- Born: 24 October 1908 Saint Petersburg, Russian Empire
- Died: 31 July 1975 (aged 66) Moscow, Soviet Union
- Education: University of Paris
- Occupations: Audio engineer, spy
- Children: 2, including Vladimir
- Relatives: Vladimir Pozner (writer) (cousin) Victoria Mercanton (younger sister)

= Vladimir Pozner Sr. =

Russian-Jewish émigré to the US (1908–1975)

Vladimir Aleksandrovich Pozner (Владимир Александрович Познер; 24 October 1908 – 31 July 1975) was a Russian-Jewish émigré to the United States. During World War II, he spied for Soviet intelligence while he was employed by the US government.

Pozner was born in St. Petersburg. His family fled Soviet Russia after the Bolshevik Revolution, and Vladimir Pozner became a Communist sympathizer while living in Europe. Vladimir Pozner and his family moved to East Berlin and later to Moscow in the early 1950s. There he worked as a senior audio engineer for the Soviet film industry.

His sister, Victoria Mercanton, was an in-demand film editor based in France.

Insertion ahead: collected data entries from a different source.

-- ==== Sys2Proof/Machine/Alu.lean ====
section
/-! DEFINITION. The meanings of the fixed-point ALU commands (40_alu.md R108 to R117). Every source is read
in the state the command began in (R22). -/

namespace Sys2Proof.Machine

/-- `MUL rd, rs1, rs2` (R108). -/
def execMul (rd rs1 rs2 : RegIdx) (s : State) : Host.Outcome State Fault Refusal :=
  settle s (do
    let v ← mul (s.reg rs1) (s.reg rs2)
    pure (s.setReg rd v))

/-- `DIV rd, rs1, rs2` (R109): the first source is the dividend. -/
def execDiv (rd rs1 rs2 : RegIdx) (s : State) : Host.Outcome State Fault Refusal :=
  settle s (do
    let v ← div (s.reg rs1) (s.reg rs2)
    pure (s.setReg rd v))

/-- `RECIP rd, rs1` (R110). -/
def execRecip (rd rs1 : RegIdx) (s : State) : Host.Outcome State Fault Refusal :=
  settle s (do
    let v ← recip (s.reg rs1)
    pure (s.setReg rd v))

/-- `ABS rd, rs1` (R111). -/
def execAbs (rd rs1 : RegIdx) (s : State) : Host.Outcome State Fault Refusal :=
  settle s (do
    let v ← absq (s.reg rs1)
    pure (s.setReg rd v))

/-- `ADD rd, rs1, rs2` (R112). -/
def execAdd (rd rs1 rs2 : RegIdx) (s : State) : Host.Outcome State Fault Refusal :=
  settle s (do
    let v ← add (s.reg rs1) (s.reg rs2)
    pure (s.setReg rd v))

/-- `SUB rd, rs1, rs2` (R113). -/
def execSub (rd rs1 rs2 : RegIdx) (s : State) : Host.Outcome State Fault Refusal :=
  settle s (do
    let v ← sub (s.reg rs1) (s.reg rs2)
    pure (s.setReg rd v))

/-- `NEG rd, rs1` (R114). -/
def execNeg (rd rs1 : RegIdx) (s : State) : Host.Outcome State Fault Refusal :=
  settle s (do
    let v ← neg (s.reg rs1)
    pure (s.setReg rd v))

/-- `LMUL rd, rs1, rs2` (R115), on pairs. -/
def execLmul (rd rs1 rs2 : RegIdx) (s : State) : Host.Outcome State Fault Refusal :=
  settle s (do
    requirePairs [rd, rs1, rs2]
    let v ← lmul (s.long rs1) (s.long rs2)
    pure (s.setLong rd v))

/-- `LDIV rd, rs1, rs2` (R116), on pairs: the first source is the dividend. -/
def execLdiv (rd rs1 rs2 : RegIdx) (s : State) : Host.Outcome State Fault Refusal :=
  settle s (do
    requirePairs [rd, rs1, rs2]
    let v ← ldiv (s.long rs1) (s.long rs2)
    pure (s.setLong rd v))

/-- `LABS rd, rs1` (R117), on pairs. -/
def execLabs (rd rs1 : RegIdx) (s : State) : Host.Outcome State Fault Refusal :=
  settle s (do
    requirePairs [rd, rs1]
    let v ← labs (s.long rs1)
    pure (s.setLong rd v))

end Sys2Proof.Machine
end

He retired in 1968, and in 1969 suffered a heart attack. Pozner died on 31 July 1975 during a flight from Paris to Moscow.

Vladimir Pozner's cover name as identified in the Venona project by NSA/FBI analysts was "Platon" or Plato in Russian. Pozner's son, Vladimir Pozner Jr., born in 1934, worked as a journalist and interpreter in the United States, Soviet Union and later in Russia.